Re: [PATCH v2 2/4] PCI/DPC/AER: Address Concurrency between AER and DPC

From: Keith Busch
Date: Tue Jan 02 2018 - 12:08:52 EST


On Tue, Jan 02, 2018 at 08:25:08AM -0500, Sinan Kaya wrote:
> > 2. A DPC event suppresses the error message required for the Linux
> > AER driver to run. How can AER and DPC run concurrently?
> >
>
> As we briefly discussed in previous email exchanges, I think you are
> looking at a use case with a switch that supports DPC functionality.

No, I'm interested in DPC in a general.

> Oza and I are looking at a root port functionality with DPC feature.
>
> As you already know, AER errors are logged to AER capability register
> independent of the DPC driver presence.

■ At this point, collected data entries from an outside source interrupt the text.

/-- The token at the head of a copy's port; a RECONFIG token is the channel's own and no position of the node (R80). -/
def CoreSt.copyHead (c : CoreSt) (v p : Nat) : Option Token := (c.headOf v p).filter (fun t => t.kind != .reconfig)

/-- The head of a copy's port, when it is of the oldest undecided position. -/
def CoreSt.voteHead (c : CoreSt) (v p : Nat) : Option Token :=
  if (c.voteBuf v).any (fun e => e.1 == p) then none else c.copyHead v p

/-- A VOTE record (R430). -/
def State.voteErr (s : State) (core v code copy : Nat) : State :=
  s.logErr { unitErr 0x16 code 5 core 0 copy (s.tenantOf core) with vnode := v }

/-- The decided token on every present output port. -/
def State.voteSend (s : State) (core v : Nat) (t : Token) : State :=
  (outPorts ((s.core core).nodeDesc v)).foldl (fun u p => u.nodeSend core v p t) s

/-- The first pair of copies whose heads agree on the undecided position: the pair, the third copy and the two tokens. -/
def CoreSt.votePair (c : CoreSt) (v : Nat) : Option (Nat × Nat × Nat × Token × Token) :=
  [(0, 1, 2), (0, 2, 1), (1, 2, 0)].findSome? (fun e =>
    match c.voteHead v e.1, c.voteHead v e.2.1 with
    | some x, some y => if agree x y then some (e.1, e.2.1, e.2.2, x, y) else none
    | _, _ => none)

/-- A copy's token for a decided position, if one stands at its head: the copy, the token, the kept value. -/
def CoreSt.voteLate (c : CoreSt) (v : Nat) : Option (Nat × Token × Token) :=
  (List.range 3).findSome? (fun p =>
    match (c.voteBuf v).find? (fun e => e.1 == p), c.copyHead v p with
    | some e, some t => some (p, t, e.2)
    | _, _ => none)

/-- The buffer without its oldest entry of a copy. -/
def dropVote (p : Nat) : List (Nat × Token) → List (Nat × Token)
  | [] => []
  | e :: t => if e.1 = p then t else e :: dropVote p t

/-- One decision of a VOTE node (R430): a late copy is compared, or the oldest undecided position is decided. -/
def State.voteStep (s : State) (core v : Nat) : State :=
  let c := s.core core
  let d := c.nodeDesc v
  if ndKind d ≠ 3 ∨ c.resident v = false then s
  else match c.voteLate v with
  | some (p, t, kept) =>
    let s1 := (s.consume core v p 1).modCore core (fun c => { c with votes := tabSet c.votes v (dropVote p (c.voteBuf v)) })
    if agree t kept then s1 else s1.voteErr core v 0x01 (p + 1)
  | none =>
    if 64 ≤ (c.voteBuf v).length then s
    else match c.votePair v with
    | some (p, q, r, x, y) =>
      let t := { x with side := x.side ||| y.side, colour := c.nodeColour v }
      if c.canSend v (outPorts d) t.cost then
        (((s.consume core v p 1).consume core v q 1).modCore core (fun c =>
          { c with votes := tabSet c.votes v (c.voteBuf v ++ [(r, x)]) })).voteSend core v t
      else s
    | none =>
      match c.voteHead v 0, c.voteHead v 1, c.voteHead v 2 with
      | some x, some _, some _ =>
        let t := { x with side := x.side ||| 0x20, colour := c.nodeColour v }
        if c.canSend v (outPorts d) t.cost then
          ((((s.consume core v 0 1).consume core v 1 1).consume core v 2 1).voteSend core v t).voteErr core v 0x02 0
        else s
      | _, _, _ => s

/-- VOTE_DECISION: a decision is progress of the node's frame (R431, log 53). -/
def voteDecision (core v : Nat) (s : State) : State :=
  let s1 := s.voteStep core v
  if (s.core core).chans = (s1.core core).chans then s1
  else (((s.core core).nodeFrame v).elim s1 (fun i => s1.modFrame core i (fun f => f.touch s.cycle)))

/-- VOTE_DECISION. -/
def execVoteDecision (core vnode : Nat) : State → Host.Outcome State Fault Refusal := eventOf (voteDecision core vnode)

The error is noted in the Uncorrectable Error Status Register if that's
what triggered the DPC event. This register has nothing to do with the
Root Error Status Register, which is required to have received an error
Message in order to have a status for the AER driver.

> A root port is also allowed to share the MSI interrupts across DPC and
> AER.
>
> Therefore, when a DPC interrupt fires; both AER driver and DPC driver
> starts recovery work. This is the issue we are trying to deal with.

If DPC is implemented correctly, the AER Root Status can't have an
uncorrectable status for the driver to deal with. The only thing the AER
driver could possibly see is a correctable error if DPC ERR_COR Enable
is set.

> In the end, the driver needs to work for both root port and switches.
> I think you verified it against a switch. We are doing the same for a
> root port and submitting the plumbing code.

I think we need to consider the possibility you are enabling a platform
that implemented DPC incorrectly. There's nothing in the specification
that says that DPC enabled root ports are not to discard the error message
if it came from downstream, or skip signalling the message for root port
detected errors.